(Saved data entries)
-------
-- ==== Sys2Proof/Tests/Slice0.lean ====
section
/-! SUPPORT. The model's own tests. Expected results come from spec/95_test_vectors.md and from the
encodings of spec/30_encoding.md, by hand; where a vector needs more than IBUF_BYTES = 4, the smallest
capacity R9 allows, its one step is taken alone. -/

namespace Sys2Proof.Tests
open Sys2Proof.Machine

/-! ## States to test on -/

/-- A slot loaded by the host: valid, with FREQ 0. -/
def loaded (chunk : Chunk) (code : BitVec 16) : Slot := { valid := true, chunk := chunk, code := code, freq := 0 }

/-- The dictionary of 95_test_vectors.md section 6: slot 0 holds aaaaaaaa under 8001. -/
def dictAA : List Slot := [loaded 0xaaaaaaaa 0x8001]

/-- The state after reset, with these turns to come. -/
def after (ts : List Turn) : State := { State.reset with turns := ts }

/-- The block in phase DEC on a stream of at most four bytes in IBUF, slot 0 holding aaaaaaaa under 8001. -/
def decoding (bs : List Byte) : State :=
  { State.reset with
    phase := .dec, cmd := .decode, dict := dictAA, ibuf := Memory.writeBytes [] 0 bs,
    inLen := BitVec.ofNat 32 bs.length }

/-- The state one step leaves. -/
def stepped (s : State) : Option State := nextOf (step s)

/-- STATUS and OUT_LEN after one step. -/
def outcome (s : State) : Option (Word × BitVec 32) :=
  (stepped s).map (fun t => (t.readReg .status, t.outLen))

/-! ## WellFormed: every check refuses an ill-formed term -/

theorem test_wellFormed_refuses_untagged_code : (Instr.code 0x7FFF).wellFormed = false := by decide
theorem test_wellFormed_refuses_untagged_unknownCode : (Instr.unknownCode 0x0001).wellFormed = false := by decide
theorem test_wellFormed_refuses_tagged_verbatim : (Instr.verbatim 0x80000000).wellFormed = false := by decide
theorem test_wellFormed_refuses_tagged_tailHalf : (Instr.tailHalf 0x8000 none).wellFormed = false := by decide
theorem test_wellFormed_accepts_second_unit_tag : (Instr.verbatim 0x12348001).wellFormed = true := by decide

/-! ## Decoding: every constructor's word, written out from R80 and R89 -/

theorem test_decode_nop : decodeCtrl 0xFFFFFFF0 = .nop 0xFFFFFFF := by decide
theorem test_decode_analyze : decodeCtrl 0x00000001 = .analyze 0 := by decide
theorem test_decode_encode : decodeCtrl 0xABCDEF02 = .encode 0xABCDEF0 := by decide
theorem test_decode_compress : decodeCtrl 0x00000013 = .compress 1 := by decide
theorem test_decode_decode : decodeCtrl 0x00000004 = .decode 0 := by decide
theorem test_decode_dictClear : decodeCtrl 0x80000005 = .dictClear 0x8000000 := by decide
theorem test_decode_reservedCmd67 : decodeCtrl 0x00000006 = .reservedCmd67 0 0 ∧
    decodeCtrl 0x00000017 = .reservedCmd67 1 1 := by decide
theorem test_decode_reservedCmd8F : decodeCtrl 0x00000008 = .reservedCmd8F 0 0 ∧
    decodeCtrl 0x0000000E = .reservedCmd8F 0 6 ∧ decodeCtrl 0x0000000F = .reservedCmd8F 0 7 := by decide
theorem test_decode_code : decodeStream (fun k => k == 0x8001) [0x80, 0x01, 0x80, 0x02] = .code 0x8001 := by decide
theorem test_decode_unknownCode : decodeStream (fun k => k == 0x8001) [0x80, 0x02, 0x80] = .unknownCode 0x8002 := by
  decide
theorem test_decode_verbatim : decodeStream (fun _ => true) [0x12, 0x34, 0x80, 0x01, 0x99] = .verbatim 0x12348001 := by
  decide
theorem test_decode_tailHalf : decodeStream (fun _ => true) [0x12, 0x34] = .tailHalf 0x1234 none ∧
    decodeStream (fun _ => true) [0x12, 0x34, 0x56] = .tailHalf 0x1234 (some 0x56) := by decide
theorem test_decode_tailByte : decodeStream (fun _ => true) [0x80] = .tailByte 0x80 := by decide
theorem test_decode_endOfStream : decodeStream (fun _ => true) [] = .endOfStream := by decide

/-! ## The host's interface: a table row's word read, and run as the first step after reset -/

/-- The word reads as this instruction, and is what the step after reset works on. -/
def runsFirst (nbits w : Nat) (i : Instr) : Bool :=
  decide (decodeTableWord nbits w = some i) && decide (nextWork (State.reset.withFetchWord nbits w) = .instr i)

theorem test_tableWord_commands :
    runsFirst 32 0x0 (.nop 0) ∧ runsFirst 32 0x1 (.analyze 0) ∧ runsFirst 32 0x2 (.encode 0) ∧
    runsFirst 32 0x3 (.compress 0) ∧ runsFirst 32 0x4 (.decode 0) ∧ runsFirst 32 0x5 (.dictClear 0) ∧
    runsFirst 32 0x6 (.reservedCmd67 0 0) ∧ runsFirst 32 0x8 (.reservedCmd8F 0 0) := by decide
theorem test_tableWord_forms :
    runsFirst 16 0x8000 (.code 0x8000) ∧ runsFirst 16 0x1234 (.tailHalf 0x1234 none) ∧
    runsFirst 8 0x80 (.tailByte 0x80) ∧ runsFirst 0 0 .endOfStream := by decide
theorem test_tableWord_rejects :
    decodeTableRow 24 0 = .error (.noRowOfWidth 24) ∧ decodeTableRow 16 0x10000 = .error .bitsAboveRow :=
  ⟨rfl, rfl⟩

/-! ## Commands, one CTRL write each -/

/-- V-CMD-1. -/
theorem test_nop_clears :
    (stepped { after [cmdTurn 0] with
      status := { Status.clear with done := true, err := .unknownCode }, errPos := 4, errVal := 0x9000,
      outLen := 8 }).map (fun t => (t.readReg .status, t.errPos, t.errVal, t.outLen)) =
    some (0x00000002, 0, 0, 8) := by decide
/-- V-PAD-1, IN_LEN = 1. -/
theorem test_analyze_pads :
    (stepped { after [cmdTurn 1] with inLen := 1, origSize := 99 }).map
      (fun t => (t.padLen, t.paddedLen, t.origSize, t.phase)) = some (3, 4, 1, .count) := by decide
/-- V-DICT-1, CODE_BASE = 0x7FFF; V-CMD-6. -/
theorem test_analyze_refused :
    (stepped { after [cmdTurn 1] with codeBase := 0x7FFF, topN := 1, inLen := 1, origSize := 16 }).map
      (fun t => (t.readReg .status, t.padLen, t.origSize)) = some (0x00000402, 0, 16) := by decide
/-- V-ENC-5, with IN_LEN = 3. -/
theorem test_encode_pads :
    (stepped { after [cmdTurn 2] with inLen := 3, origSize := 99 }).map
      (fun t => (t.padLen, t.paddedLen, t.origSize, t.phase)) = some (1, 4, 3, .enc) := by decide
/-- V-CMD-5: a duplicate code, and CODE_BASE = 0x7FFF that ENCODE does not check. -/
theorem test_encode_refused :
    (outcome { after [cmdTurn 2] with
      codeBase := 0x7FFF, dict := [loaded 0x01020304 0x8001, loaded 0x05060708 0x8001] }) = some (0x00000502, 0) := by decide
/-- V-CMD-2. -/
theorem test_compress_ignores_high_bits :
    (stepped { after [ctrlTurn 0x00000013] with inLen := 4 }).map (fun t => (t.cmd, t.phase, t.paddedLen)) =
      some (.compress, .count, 4) := by decide
/-- V-DEC-4, V-DEC-5: an illegal configuration is not looked at, and PAD's registers stay. -/
theorem test_decode_accepted :
    (stepped { after [cmdTurn 4] with
      codeBase := 0x7FFF, topN := 200, padLen := 2, paddedLen := 12, origSize := 10, dict := dictAA,
      inLen := 2 }).map
      (fun t => (t.phase, t.padLen, t.paddedLen, t.origSize)) = some (.dec, 2, 12, 10) := by decide
/-- V-DICT-7. -/
theorem test_dictClear :
    (stepped { after [cmdTurn 5] with dict := dictAA, distinct := 1, outLen := 8 }).map
      (fun t => (t.readReg .status, t.readReg .dictCount, t.distinct, t.outLen)) =
    some (0x00000002, 0, 1, 8) := by decide
/-- V-CMD-3 and V-CMD-5. -/
theorem test_reservedCmd67 : outcome { after [cmdTurn 7] with inLen := 0xFFFFFFFF } = some (0x00000202, 0) := by decide
/-- V-CMD-3. -/
theorem test_reservedCmd8F : outcome (after [cmdTurn 0xF]) = some (0x00000202, 0) := by decide
/-- R176: a command word written while BUSY is dropped. -/
theorem test_command_while_busy :
    (stepped { decoding [0x80, 0x01] with turns := [cmdTurn 5] }).map
      (fun t => (t.readReg .status, t.dict, t.phase)) = some (0x00000011, dictAA, .dec) := by decide

/-! ## Stream forms, one step of phase DEC each -/

/-- V-SRC-3's first step, on its first four bytes. -/
theorem test_code : (stepped (decoding [0x80, 0x01, 0x80, 0x02])).map (fun t => (t.pos, t.opos, t.obuf, t.phase)) =
    some (2, 4, [(0, 0xAA), (1, 0xAA), (2, 0xAA), (3, 0xAA)], .dec) := by decide
/-- V-SRC-3's second step, on its first four bytes. -/
theorem test_unknownCode :
    (stepped { decoding [0x80, 0x01, 0x80, 0x02] with pos := 2, opos := 4 }).map
      (fun t => (t.readReg .status, t.errPos, t.errVal, t.outLen)) = some (0x00000102, 2, 0x8002, 4) := by decide
/-- V-DEC-1, stream `12 34 80 01`. -/
theorem test_verbatim : (stepped (decoding [0x12, 0x34, 0x80, 0x01])).map (fun t => (t.pos, t.opos, t.obuf)) =
    some (4, 4, [(0, 0x12), (1, 0x34), (2, 0x80), (3, 0x01)]) := by decide
/-- V-SRC-10's second step. -/
theorem test_tailHalf : outcome { decoding [0x80, 0x01, 0x12, 0x34] with pos := 2, opos := 4 } =
    some (0x00000006, 4) := by decide
/-- V-DEC-1, stream `12 34 56`. -/
theorem test_tailHalf_extra_byte : outcome (decoding [0x12, 0x34, 0x56]) = some (0x00000006, 0) := by decide
/-- V-DEC-1, stream `80` with ORIG_SIZE 5. -/
theorem test_tailByte_short : outcome { decoding [0x80] with origSize := 5 } = some (0x00000026, 0) := by decide
/-- V-DEC-1, the empty stream with ORIG_SIZE 5. -/
theorem test_end_short : outcome { decoding [] with origSize := 5 } = some (0x00000022, 0) := by decide
/-- V-DEC-1, `80 01` four times with ORIG_SIZE 6: the last step. -/
theorem test_end_truncates : outcome { decoding [] with opos := 16, origSize := 6 } = some (0x00000002, 6) := by decide

/-! ## The block's other steps -/

/-- V-FREQ-2: Y X X Z counted, then ordered. -/
theorem test_count_and_select :
    freqOf [2, 1, 1, 3] = [⟨2, 1⟩, ⟨1, 2⟩, ⟨3, 1⟩] ∧ selectTop 2 [⟨2, 1⟩, ⟨1, 2⟩, ⟨3, 1⟩] = [⟨1, 2⟩, ⟨2, 1⟩] := by
  decide
/-- V-FREQ-1: equal counts keep the first-seen order. -/
theorem test_select_ties : selectTop 2 (freqOf [2, 1, 1, 2, 3, 3]) = [⟨2, 2⟩, ⟨1, 2⟩] := by decide
/-- V-SRC-1: the slot built; no slot after it is listed. -/
theorem test_build : buildDict 0x8001 [⟨0xaaaaaaaa, 4⟩] =
    [{ valid := true, chunk := 0xaaaaaaaa, code := 0x8001, freq := 4 }] := by decide
/-- V-PAD-2's last chunk, at index 0: what IBUF holds above IN_LEN is not read. -/
theorem test_chunk_padding :
    ({ State.reset with inLen := 2, ibuf := [(0, 5), (1, 6), (2, 0xEE), (3, 0xEE)] } : State).chunkAt 0 = 0x05060000 := by
  decide
/-- V-ENC-4: the miss, and its HAZ. -/
theorem test_encode_miss :
    (stepped { State.reset with
      phase := .enc, cmd := .encode, inLen := 4, paddedLen := 4,
      ibuf := [(0, 0x80), (1, 0x01), (2, 0x00), (3, 0x00)] }).map (fun t => (t.obuf, t.opos, t.status.haz)) =
    some ([(0, 0x80), (1, 0x01), (2, 0x00), (3, 0x00)], 4, true) := by decide
/-- V-ENC-6: the hit, from slot 0. -/
theorem test_encode_hit :
    (stepped { State.reset with
      phase := .enc, cmd := .encode, inLen := 4, paddedLen := 4, dict := [loaded 0xaaaaaaaa 0xF00D],
      ibuf := [(0, 0xAA), (1, 0xAA), (2, 0xAA), (3, 0xAA)] }).map (fun t => (t.obuf, t.opos, t.pos)) =
    some ([(0, 0xF0), (1, 0x0D)], 2, 1) := by decide
/-- V-DICT-1, but for the rows that depend on the depth. -/
theorem test_configOk :
    configOk 0x8001 10 ∧ ¬ configOk 0x7FFF 1 ∧ ¬ configOk 0x0000 0 ∧
    configOk 0xFFFF 1 ∧ ¬ configOk 0xFFFF 2 ∧ configOk 0xFFF6 10 ∧ ¬ configOk 0xFFF7 10 ∧ configOk 0xFFFF 0 := by
  decide
/-- V-DICT-1, TOP_N against a depth of 16. -/
theorem test_configOk_depth (h : Config.dictDepth = 16) : configOk 0x8000 16 ∧ ¬ configOk 0x8000 17 := by
  simp [configOk, h, StreamUnit.tagged]
/-- V-DICT-2. -/
theorem test_dictWellFormed :
    dictWellFormed [loaded 0xaaaaaaaa 0x8001, loaded 0xcccccccc 0x8003] ∧ ¬ dictWellFormed [loaded 0xaaaaaaaa 0x0001] ∧
    ¬ dictWellFormed [loaded 0xaaaaaaaa 0x8001, loaded 0xbbbbbbbb 0x8001] ∧
    ¬ dictWellFormed [loaded 0xaaaaaaaa 0x8001, loaded 0xaaaaaaaa 0x8002] ∧
    dictWellFormed [loaded 0xaaaaaaaa 0x8001, { loaded 0xaaaaaaaa 0x8001 with valid := false }] := by decide
/-- V-DICT-3. -/
theorem test_lookups :
    lookupChunk [loaded 0x01020304 0x8001, { loaded 0x05060000 0x8002 with valid := false }] 0x01020304 = some 0x8001 ∧
    lookupChunk [loaded 0x01020304 0x8001, { loaded 0x05060000 0x8002 with valid := false }] 0x05060000 = none ∧
    lookupCode [loaded 0x01020304 0x8001, { loaded 0x05060000 0x8002 with valid := false }] 0x8001 = some 0x01020304 ∧
    lookupCode [loaded 0x01020304 0x8001, { loaded 0x05060000 0x8002 with valid := false }] 0x8002 = none := by decide

/-! ## Host transactions -/

/-- V-DICT-5. -/
theorem test_dict_code_format :
    (stepped (after [.host (.regWrite 0x124 0x7FFF1234)])).map (fun t => t.readReg (.dictCode 2)) = some 0x00001234 ∧
    (stepped (after [.host (.regWrite 0x124 0xFFFF8005)])).map (fun t => t.readReg (.dictCode 2)) = some 0x80008005 := by
  decide
/-- The table's form: slot 2 written, and emptied again. -/
theorem test_dict_write_form :
    putSlot (loaded 0x12345678 0x9000) 2 [] = [Slot.empty, Slot.empty, loaded 0x12345678 0x9000] ∧
    putSlot Slot.empty 2 [Slot.empty, Slot.empty, loaded 0x12345678 0x9000] = [] := by decide
/-- V-RST-1: TOP_N and DICT_DEPTH read after reset. -/
theorem test_reset_reads :
    (stepped (after [.host (.regRead 0x00C)])).map (·.replies) = some [.reg 0x00C 0x0000000A] ∧
    (stepped (after [.host (.regRead 0x034)])).map (·.replies) = some [.reg 0x034 (BitVec.ofNat 32 Config.dictDepth)] :=
  ⟨by decide, by rfl⟩
/-- V-RST-2. -/
theorem test_reset_while_busy :
    (stepped { decoding [0x80, 0x01] with turns := [.reset] }).map (fun t => (t.readReg .status, t.outLen, t.readReg .dictCount)) =
      some (0x00000000, 0, 0) := by decide

/-! ## Witnesses: for each statement with hypotheses, a state and operands that meet them -/

/-- The largest length in range, IBUF_BYTES. -/
def fullLength : BitVec 32 := BitVec.ofNat 32 Config.ibufBytes
/-- The smallest length out of range, IBUF_BYTES + 1. -/
def overLength : BitVec 32 := BitVec.ofNat 32 (Config.ibufBytes + 1)

theorem fullLength_toNat : fullLength.toNat = Config.ibufBytes := by
  have := ibufBytes_bounds
  simp [fullLength]; omega
theorem overLength_toNat : overLength.toNat = Config.ibufBytes + 1 := by
  have := ibufBytes_bounds
  simp [overLength]; omega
-------
**Your instructions:**
The required output is every line above from the one with "configOk 0xFFFF 1" down to the one with "some 0x8001 ∧", restated word for word, ends included.

**Answer to the problem:**
    configOk 0xFFFF 1 ∧ ¬ configOk 0xFFFF 2 ∧ configOk 0xFFF6 10 ∧ ¬ configOk 0xFFF7 10 ∧ configOk 0xFFFF 0 := by
  decide
/-- V-DICT-1, TOP_N against a depth of 16. -/
theorem test_configOk_depth (h : Config.dictDepth = 16) : configOk 0x8000 16 ∧ ¬ configOk 0x8000 17 := by
  simp [configOk, h, StreamUnit.tagged]
/-- V-DICT-2. -/
theorem test_dictWellFormed :
    dictWellFormed [loaded 0xaaaaaaaa 0x8001, loaded 0xcccccccc 0x8003] ∧ ¬ dictWellFormed [loaded 0xaaaaaaaa 0x0001] ∧
    ¬ dictWellFormed [loaded 0xaaaaaaaa 0x8001, loaded 0xbbbbbbbb 0x8001] ∧
    ¬ dictWellFormed [loaded 0xaaaaaaaa 0x8001, loaded 0xaaaaaaaa 0x8002] ∧
    dictWellFormed [loaded 0xaaaaaaaa 0x8001, { loaded 0xaaaaaaaa 0x8001 with valid := false }] := by decide
/-- V-DICT-3. -/
theorem test_lookups :
    lookupChunk [loaded 0x01020304 0x8001, { loaded 0x05060000 0x8002 with valid := false }] 0x01020304 = some 0x8001 ∧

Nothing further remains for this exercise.